I am still having problems with a Type mismatch Run-error. i have checked
the cell contents with the msgbox (.address & vblf § .Text) it returns $A$52
(which is correct) and Elder (which is also correct). thus my contents
should allow the if then to proceed without producing an error (the if then
statement produces the error)

i have also tried activating the cell and using activeCell to no avail.
this is driving me crazy.

Also i have defined the variable as range. and in debug when i hover over
the first portion of the if then statement it shows (j.Offset (4. 0).Value =
"Elder") which suggests that the if then should work.

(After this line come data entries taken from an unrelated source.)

-- ==== Sys2Proof/Machine/Bulk.lean ====
section
/-! DEFINITION. Bulk: how asynchronous operations read and write memory, views and the tile store (R84 to R87, R92 to R97,
R340, R341), and what each unit of a copy does (R343 to R348). -/

namespace Sys2Proof.Machine

/-! ## What an operation meets (R341) -/

/-- What a part of an operation has met: views read and counted, causes with their addresses, the first poisoned address,
and the sectors written. -/
structure Met where
  views : OpViews
  causes : List TrapInfo
  poison : Option Nat
  sigs : List Nat
deriving DecidableEq, Repr

def Met.start (v : OpViews) : Met := ⟨v, [], Option.none, []⟩
def Met.cause (m : Met) (c : Cause) (sub addr : Nat) : Met := { m with causes := m.causes ++ [⟨c, sub, 0, addr⟩] }
def Met.taint (m : Met) (addr : Nat) : Met := { m with poison := m.poison <|> some addr }

/-- A cause at an address, if there is one. -/
def Met.causeAt (m : Met) (c : Cause) (sub : Nat) (addr : Option Nat) : Met :=
  match addr with
  | some a => m.cause c sub a
  | none => m

/-- Bytes read, each with whether it was poison. -/
abbrev Taken := List (Byte × Bool)

def Taken.bytes (t : Taken) : List Byte := t.map (·.1)
def zerosTaken (n : Nat) : Taken := List.replicate n (0#8, false)

/-! ## Uncached pages (R212) -/

/-- An access of an uncached page first takes the words out of the issuing core's L1. -/
def evictWords (s : State) (c : Nat) (uncached : Bool) (ws : List Nat) : State :=
  if uncached then ws.foldl (fun s w => evict s c w) s else s

/-- Words that hold `n` bytes from an address. -/
def spanWords (a n : Nat) : List Nat := if n = 0 then [] else (List.range ((a + n - 1) / 4 + 1 - a / 4)).map (a / 4 + ·)

/-! ## Through views -/

/-- What a request met, added to what its operation met: each cause at its first failing view offset, which `addr` names as the
operation records it. -/
def Met.take (m : Met) (view : Nat) (f : BulkFlags) (v : OpViews) (addr : Nat → Nat) : Met :=
  let m := { m with views := v.count view f.counted }
  let m := match f.fault with
    | some t => m.cause t.cause t.sub (addr t.addr)
    | none => m
  let m := m.causeAt .gatherchk 0 f.gather
  let m := m.causeAt .pprot 3 (f.table.map addr)
  let m := m.causeAt .sealedC 0 (f.sealedW.map addr)
  match f.poison with
  | some o => m.taint (addr o)
  | none => m

/-- The requests of at most 128 view sectors that a run of view bytes is cut into: first sector and length (R84). -/
def viewRequests (o n : Nat) : List (Nat × Nat) :=
  let first := o / 32
  let total := if n = 0 then 0 else (o + n - 1) / 32 + 1 - first
  (List.range (ceilDiv total 128)).map fun q => (first + 128 * q, min 128 (total - 128 * q))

I don't have another guess.

Ironhydroxide wrote:

I am still having problems with a Type mismatch Run-error. i have checked
the cell contents with the msgbox (.address & vblf § .Text) it returns $A$52
(which is correct) and Elder (which is also correct). thus my contents
should allow the if then to proceed without producing an error (the if then
statement produces the error)

i have also tried activating the cell and using activeCell to no avail.
this is driving me crazy.

--

Dave Peterson

Well, i found that i had a couple other faults, the variable was being
changed between the time that i dimensioned it and the time it was being
used. but the answer you gave before was correct. thanks for your help. I
owe you one (i have no idea how, what, and who you really are, but i still
owe you one)